▶ What the task requires:
Only the lines below starting at the one that contains "if p.cnt = 0 then d" and ending at the one that contains "else (s1, false)" are to be reproduced, exactly and with both ends kept.

====

-- ==== Sys2Proof/Machine/Acquisition.lean ====
section
/-!
DEFINITION. Acquisition (spec/08): sequences, rounds, overruns, urgent slots, arbitration, and what other units take
from a result as it is written.
-/
namespace Sys2Proof.Machine

/-- A sequence's own state. -/
def seqSt (s : State) (q : Nat) : SeqSt := tget (fun _ => SeqSt.zero) s.acq.seqs q
def setSeqSt (s : State) (q : Nat) (x : SeqSt) : State :=
  { s with acq := { s.acq with seqs := tset (fun _ => SeqSt.zero) s.acq.seqs q x } }

/-- A converter. -/
def conv (s : State) (v : Nat) : ConvSt := tget (fun _ => ConvSt.zero) s.acq.convs v
def setConv (s : State) (v : Nat) (x : ConvSt) : State :=
  { s with acq := { s.acq with convs := tset (fun _ => ConvSt.zero) s.acq.convs v x } }

/-- Set bit `k` of a field. -/
def setBit (f : Field) (k : Nat) (s : State) : State := if tb (s.get f) k then s else s.put f (s.get f + 2 ^ k)

/-- The converter, the number of samples and the shift of an entry (Table 8.11). -/
def entConv (s : State) (q e : Nat) : Nat := s.get (R.ACQ_ENT_CONV (32 * q + e))
def entAvg (s : State) (q e : Nat) : Nat := 2 ^ s.get (R.ACQ_ENT_AVG (32 * q + e))

/-- Is a sequence on (R160)? -/
def seqOn (s : State) (q : Nat) : Bool := domOn s 4 && s.on (R.ACQ_SQCTL_EN q) && s.get (R.ACQ_SQCFG_NENT q) != 0

/-- Does a round of a sequence run? -/
def seqRuns (s : State) (q : Nat) : Bool := s.on (R.ACQ_SQSTAT_RUN q)

/-- The entry that a running round is at on a converter (R157). -/
def nextEntry (s : State) (q v : Nat) : Option Nat :=
  if seqRuns s q then (seqSt s q).left.find? (fun e => entConv s q e == v) else none

/-- R158: the value of a sum. -/
def entryValue (sum : Int) (sh : Nat) : Int := shiftRound sum sh

/-! ### What the mode controller takes from a result (R302, R304) -/

/-- A result of value `v` is written at index `ix`. -/
def noteResult (ix : Nat) (v : Int) (s : State) : State :=
  let s1 :=
    if ix = s.get R.PWR_PCFG_SRC then
      let hit := decide (s.sget R.PWR_PCFG_PVTH ≤ v)
      let a := { s with pwr := { s.pwr with preHits := if hit then min (s.pwr.preHits + 1) 2 else 0 } }
      checkPcdone (if v < s.sget R.PWR_PTIM_PLO then a.flag R.PWR_STAT_PCDONE false else a)
    else s
  if ix = s.get R.PWR_DISCFG_SRC then
    { s1 with pwr := { s1.pwr with disVlink := decide (v ≤ s.sget R.PWR_DISCFG_VLIM) } }
  else s1

/-! ### Results -/

/-- Entry `e` of sequence `q` is written (R158, R159, R167). -/
def writeEntry (q e : Nat) (sum : Int) (orng part : Bool) (s : State) : State :=
  let ix := 32 * q + e
  let v := entryValue sum (s.get (R.ACQ_ENT_SHIFT ix))
  let s1 := ((((s.flag (R.ACQ_RES_NEW ix) true).flag (R.ACQ_RES_ORNG ix) orng).flag (R.ACQ_RES_PART ix) part).put
    (R.ACQ_RES_TAG ix) (s.get (R.ACQ_SQSTAT_NTAG q))).sput (R.ACQ_RES_VALUE ix) v
  let s2 := if orng then s1.inc (R.ACQ_SQCNT_ORNGCNT q) else s1
  let x := seqSt s2 q
  let ep := x.orngEp.contains e
  let s3 := if orng && s.on (R.ACQ_ENT_ORNGF ix) then
      (if ep then s2 else occur kORNG (seqScope q) e (setSeqSt s2 q { x with orngEp := e :: x.orngEp }))
    else if !orng && ep then setSeqSt s2 q { x with orngEp := x.orngEp.filter (· != e) }
    else s2
  noteResult ix v s3

/-! ### Arbitration (R165) -/

/-- Converter `v` grants its next conversion, if it is free. -/
def grant (v : Nat) (s : State) : State :=
  let c := conv s v
  if c.job.isSome then s
  else
    match (List.range 8).find? (fun k => s.acq.urgent.contains k && s.get (R.ACQ_UGCFG_CONV k) == v) with
    | some k =>
      let s1 := setConv s v { c with job := some (.urgent k) }
      { s1 with acq := { s1.acq with urgent := s1.acq.urgent.filter (· != k) } }
    | none =>
      match c.resume with
      | some (q, e) => setConv s v ⟨some (.seq q e), none⟩
      | none =>
        let cand := (List.range 16).filter (fun q => (nextEntry s q v).isSome)
        let due := cand.filter (fun q => decide (15 ≤ tget (fun _ => 0) (seqSt s q).refuse v))
        let s0 := forL (List.range 16) (fun q a =>
          let x := seqSt a q
          if cand.contains q || tget (fun _ => 0) x.refuse v == 0 then a
          else setSeqSt a q { x with refuse := tset (fun _ => 0) x.refuse v 0 }) s
        match (if due = [] then cand.head? else due.head?) with
        | none => s0
        | some g =>
          let s1 := forL cand (fun q a =>
            let x := seqSt a q
            let n := if q = g then 0 else tget (fun _ => 0) x.refuse v + 1
            setSeqSt a q { x with refuse := tset (fun _ => 0) x.refuse v n }) s0
          let s2 := if due = [] then s1 else s1.inc (R.ACQ_CVSTAT_GUARDCNT v)
          setConv s2 v ⟨some (.seq g ((nextEntry s2 g v).getD 0)), none⟩

/-- Every free converter grants. -/
def grantAll (s : State) : State := forL [0, 1, 2, 3] grant s

/-! ### Rounds (R159–R163) -/

/-- A round of sequence `q` starts: the next tag, NEW cleared in every result. -/
def startRound (q : Nat) (s : State) : State :=
  let tag := (s.get (R.ACQ_SQSTAT_NTAG q) + 1) % 32
  let n := s.get (R.ACQ_SQCFG_NENT q)
  let s1 := forL (List.range 32) (fun e a => a.flag (R.ACQ_RES_NEW (32 * q + e)) false) s
  let s2 := (((s1.put (R.ACQ_SQSTAT_NTAG q) tag).flag (R.ACQ_SQSTAT_CMPL q) false).flag (R.ACQ_SQSTAT_RUN q) true).put
    (R.ACQ_SQSTAT_LEFT q) n
  setSeqSt s2 q { seqSt s2 q with left := List.range n, prog := [] }

/-- The running round of sequence `q` is abandoned (R162): entries in progress are written in part. -/
def abandon (q : Nat) (s : State) : State :=
  if seqRuns s q then
    let s1 := forL [0, 1, 2, 3] (fun v a =>
      let c := conv a v
      let mine := match c.job with
        | some (.seq q' _) => q' == q
        | _ => false
      let back := match c.resume with
        | some (q', _) => q' == q
        | none => false
      let b := if mine then setConv a v { c with job := none } else a
      let d := if back then setConv b v { conv b v with resume := none } else b
      match nextEntry d q v with
      | some e =>
        let p := tget (fun _ => Progress.zero) (seqSt d q).prog e
        if p.cnt = 0 then d
        else writeEntry q e (fdiv (p.sum * (entAvg d q e : Int) + (p.cnt / 2 : Nat)) p.cnt) p.orng true d
      | none => d) s
    let s2 := (s1.flag (R.ACQ_SQSTAT_RUN q) false).put (R.ACQ_SQSTAT_LEFT q) 0
    setSeqSt s2 q { seqSt s2 q with left := [], prog := [] }
  else s

/-- An overrun (R161, R167): counted; the result says whether ACQ-STALE is to be raised, at STALN in a row. -/
def overrun (q : Nat) (s : State) : State × Bool :=
  let x := seqSt s q
  let n := min (x.ovr + 1) 15
  let s1 := setBit R.ACQ_OVRMAP_MAP q ((setSeqSt s q { x with ovr := n }).inc (R.ACQ_SQCNT_OVR q))
  let lim := s.get (R.ACQ_SQCFG_STALN q)
  if lim ≠ 0 ∧ lim ≤ n ∧ s.on (R.ACQ_SQSTAT_STALE q) = false then (s1.flag (R.ACQ_SQSTAT_STALE q) true, true)
  else (s1, false)

/-- What a trigger leaves: the state, the tag of the round that belongs to it, and whether ACQ-STALE is to be raised. -/
structure Triggered where
  st    : State
  tag   : Option Nat
  stale : Bool
  deriving DecidableEq, Repr

/-- A trigger of sequence `q` (R160, R161, Table 8.2). -/
def trigger (q : Nat) (s : State) : Triggered :=
  if !seqOn s q then ⟨s, none, false⟩
  else
    let next := (s.get (R.ACQ_SQSTAT_NTAG q) + 1) % 32
    if !seqRuns s q then ⟨startRound q (setSeqSt s q { seqSt s q with ovr := 0 }), some next, false⟩
    else
      let o := overrun q s
      match s.get (R.ACQ_SQCFG_POLICY q) with
      | 1 => if s.on (R.ACQ_SQSTAT_PEND q) then ⟨o.1, none, o.2⟩ else ⟨o.1.flag (R.ACQ_SQSTAT_PEND q) true, some next, o.2⟩
      | 2 => ⟨startRound q ((abandon q o.1).inc (R.ACQ_SQCNT_RST q)), some next, o.2⟩
      | _ => ⟨o.1, none, o.2⟩

/-- The sequences `qs` are triggered in one cycle, and the tag of the round each owes to it. ACQ-STALE comes after every
ACQ-ORNG of the cycle (R247). -/
def triggerAll (qs : List Nat) (s : State) : State × List (Nat × Option Nat) :=
  let r := qs.foldl (fun (a : State × List (Nat × Option Nat) × List Nat) q =>
    let t := trigger q a.1
    (t.st, a.2.1 ++ [(q, t.tag)], if t.stale then a.2.2 ++ [q] else a.2.2)) (s, [], [])
  (forL r.2.2 (fun q a => occur kSTALE (seqScope q) 0 a) r.1, r.2.1)

/-- An input entry of the grid unit as Q15 (R182). -/
def gridInput (s : State) (ix : Nat) : Int := sat16 (shiftRound (s.sget (R.ACQ_RES_VALUE ix)) (s.get R.GRD_CFG_ASH))

/-- The grid unit's inputs: VA, VB, VC, IA, IB, IC. -/
def gridInputs (s : State) : List Int :=
  [s.get R.GRD_SRC0_VA, s.get R.GRD_SRC0_VB, s.get R.GRD_SRC1_VC, s.get R.GRD_SRC1_IA, s.get R.GRD_SRC2_IB,
   s.get R.GRD_SRC2_IC].map (gridInput s)

/-- The grid unit takes the results of the round `tag` of its sequence as it completes (R182). -/
def gridRound (q tag : Nat) (s : State) : State :=
  if s.get R.GRD_CFG_SQ = q then
    { s with grd := { s.grd with
      ready := true, ins := gridInputs s, owed := if s.grd.owed = some (some tag) then none else s.grd.owed } }
  else s

/-- A round completes: CMPL, CTAG, DONE, its waiters, a pending round, and the chain (R157, R160, R161). A pending round has
started when a trigger of the same cycle comes (DESIGN CHOICE, log entry 81). -/
def completeRound (q : Nat) (s : State) : State :=
    let tag := s.get (R.ACQ_SQSTAT_NTAG q)
    let s1 := ((s.flag (R.ACQ_SQSTAT_CMPL q) true).put (R.ACQ_SQSTAT_CTAG q) tag).flag (R.ACQ_SQSTAT_RUN q) false
    let s2 := (setBit R.ACQ_IRQ_DONE q s1).flag (R.ACQ_SQSTAT_STALE q) false
    let s3 := gridRound q tag (roundDone q tag (setSeqSt s2 q { seqSt s2 q with left := [], prog := [], ovr := 0 }))
    let s4 := if s3.on (R.ACQ_SQSTAT_PEND q) then startRound q (s3.flag (R.ACQ_SQSTAT_PEND q) false) else s3
    (triggerAll ((List.range 16).filter (fun c => s4.get (R.ACQ_SQCFG_TSRC c) == 2 && s4.get (R.ACQ_SQCFG_TNUM c) == q))
      s4).1

/-! ### Urgent slots (R164) -/

/-- Is slot `k` converting? -/
def ugBusy (s : State) (k : Nat) : Bool :=
  s.acq.urgent.contains k || (List.range 4).any (fun v => decide ((conv s v).job = some (.urgent k)))

/-- Slot `k` requests its conversion; a sequenced conversion in progress on its converter is displaced. -/
def urgentRequest (k : Nat) (s : State) : State :=
  if !(domOn s 4 && s.on (R.ACQ_UGCTL_EN k)) then s
  else if ugBusy s k then s.inc (R.ACQ_UGCNT_OVR k)
  else
    let v := s.get (R.ACQ_UGCFG_CONV k)
    let s1 := { s with acq := { s.acq with urgent := s.acq.urgent ++ [k] } }
    match (conv s v).job with
    | some (.seq q e) => ((setConv s1 v ⟨none, some (q, e)⟩).inc (R.ACQ_SQCNT_PRE q)).inc (R.ACQ_CVSTAT_PRECNT v)
    | _ => s1

/-- Slot `k` writes its result. -/
def writeUrgent (k : Nat) (code : Int) (orng : Bool) (s : State) : State :=
  let s1 := s.inc (R.ACQ_UGCNT_CNT k)
  let s2 := (((s1.flag (R.ACQ_URES_NEW k) true).flag (R.ACQ_URES_ORNG k) orng).flag (R.ACQ_URES_PART k) false).put
    (R.ACQ_URES_TAG k) (s1.get (R.ACQ_UGCNT_CNT k))
  setBit R.ACQ_IRQ_UGDONE k (s2.sput (R.ACQ_URES_VALUE k) code)

/-! ### A seam's sample instant (R160, R164) -/

/-- The sequences and slots of seam `n` are triggered; the tag of the round each sequence owes to this instant. -/
def acqSeamTrigger (n : Nat) (s : State) : State × List (Nat × Option Nat) :=
  let qs := (List.range 16).filter (fun q => s.get (R.ACQ_SQCFG_TSRC q) == 1 && s.get (R.ACQ_SQCFG_TNUM q) == n)
  let r := triggerAll qs s
  let ks := (List.range 8).filter (fun k => s.get (R.ACQ_UGCFG_TSRC k) == 1 && s.get (R.ACQ_UGCFG_TNUM k) == n)
  (grantAll (forL ks urgentRequest r.1), r.2)

/-! ### Writes (R160, R163) -/

/-- A write of ACQ_SQCTL. A sequence that goes OFF has no request waiting anywhere (R165). -/
def writeSqctl (q : Nat) (d : Word) (s : State) : State :=
  let en := tb d.toNat 0
  if en != s.on (R.ACQ_SQCTL_EN q) then
    let s1 := s.flag (R.ACQ_SQCTL_EN q) en
    if en then s1
    else
      let s2 := (oneCycle (abandon q) s1).flag (R.ACQ_SQSTAT_PEND q) false
      grantAll (setSeqSt s2 q { seqSt s2 q with refuse := [] })
  else if tb d.toNat 1 then grantAll (oneCycle (fun a => (triggerAll [q] a).1) s)
  else s

/-- A write of ACQ_UGCTL: EN, then GO, so that a write that raises EN requests too (DESIGN CHOICE, log entry 82). -/
def writeUgctl (k : Nat) (d : Word) (s : State) : State :=
  let s1 := s.flag (R.ACQ_UGCTL_EN k) (tb d.toNat 0)
  if tb d.toNat 1 then grantAll (urgentRequest k s1) else s1

/-! ### Commands -/

/-- ACQ_TRIG (R160–R163): ACQ_SQCTL with TRIG 1 and the EN it carries. -/
def execAcqTrig (q : Fin 16) (port : Nat) (en : Bool) (s : State) : Host.Outcome State Fault Refusal :=
  let d : Word := if en then 3 else 2
  .next (guarded port (R.ACQ_SQCTL q.val) d (writeSqctl q.val d) s)

/-- ACQ_EN_WRITE (R163): ACQ_SQCTL with TRIG 0. -/
def execAcqEnWrite (q : Fin 16) (port : Nat) (en : Bool) (s : State) : Host.Outcome State Fault Refusal :=
  let d : Word := if en then 1 else 0
  .next (guarded port (R.ACQ_SQCTL q.val) d (writeSqctl q.val d) s)

/-- The code of an input difference of `x` nV (R156): full scale is ±1.200 V. -/
def convCode (x : Int) : Int := sat16 (roundDiv (x * 32768) 1200000000)

/-- Does an input whose greatest magnitude during the aperture is `peak` nV set ORNG (R156): beyond ±102 % of full scale? -/
def overRange (peak : Int) : Bool := decide (1224000000 < peak.natAbs)

/-- The conversion on converter `v` ends with a code and its over-range flag (R157, R158, R164); nothing is granted yet. -/
def endConversion (v : Nat) (code : Int) (orng : Bool) (s : State) : State :=
  let c := conv s v
  match c.job with
  | none => s
  | some (.urgent k) => writeUrgent k code orng (setConv s v { c with job := none })
  | some (.seq q e) =>
    let s1 := setConv s v { c with job := none }
    let x := seqSt s1 q
    let p := tget (fun _ => Progress.zero) x.prog e
    let p1 : Progress := ⟨p.cnt + 1, p.sum + code, p.orng || orng⟩
    if p1.cnt < entAvg s1 q e then setSeqSt s1 q { x with prog := tset (fun _ => Progress.zero) x.prog e p1 }
    else
      let left := x.left.filter (· != e)
      let s2 := setSeqSt s1 q { x with left := left, prog := tset (fun _ => Progress.zero) x.prog e Progress.zero }
      let s3 := (writeEntry q e p1.sum p1.orng false s2).put (R.ACQ_SQSTAT_LEFT q) left.length
      if left = [] then completeRound q s3 else s3

/-- A write of ACQ_UGCTL with GO 1 and EN `en` through a port. -/
def urgentGo (k port : Nat) (en : Bool) (s : State) : State :=
  let d : Word := if en then 3 else 2
  guarded port (R.ACQ_UGCTL k) d (writeUgctl k d) s

/-- URGENT_GO (R164): ACQ_UGCTL with GO 1 and the EN it carries. -/
def execUrgentGo (k : Fin 8) (port : Nat) (en : Bool) (s : State) : Host.Outcome State Fault Refusal :=
  .next (urgentGo k port en s)

end Sys2Proof.Machine
end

====

▶ Reply to the task:
        if p.cnt = 0 then d
        else writeEntry q e (fdiv (p.sum * (entAvg d q e : Int) + (p.cnt / 2 : Nat)) p.cnt) p.orng true d
      | none => d) s
    let s2 := (s1.flag (R.ACQ_SQSTAT_RUN q) false).put (R.ACQ_SQSTAT_LEFT q) 0
    setSeqSt s2 q { seqSt s2 q with left := [], prog := [] }
  else s

/-- An overrun (R161, R167): counted; the result says whether ACQ-STALE is to be raised, at STALN in a row. -/
def overrun (q : Nat) (s : State) : State × Bool :=
  let x := seqSt s q
  let n := min (x.ovr + 1) 15
  let s1 := setBit R.ACQ_OVRMAP_MAP q ((setSeqSt s q { x with ovr := n }).inc (R.ACQ_SQCNT_OVR q))
  let lim := s.get (R.ACQ_SQCFG_STALN q)
  if lim ≠ 0 ∧ lim ≤ n ∧ s.on (R.ACQ_SQSTAT_STALE q) = false then (s1.flag (R.ACQ_SQSTAT_STALE q) true, true)
  else (s1, false)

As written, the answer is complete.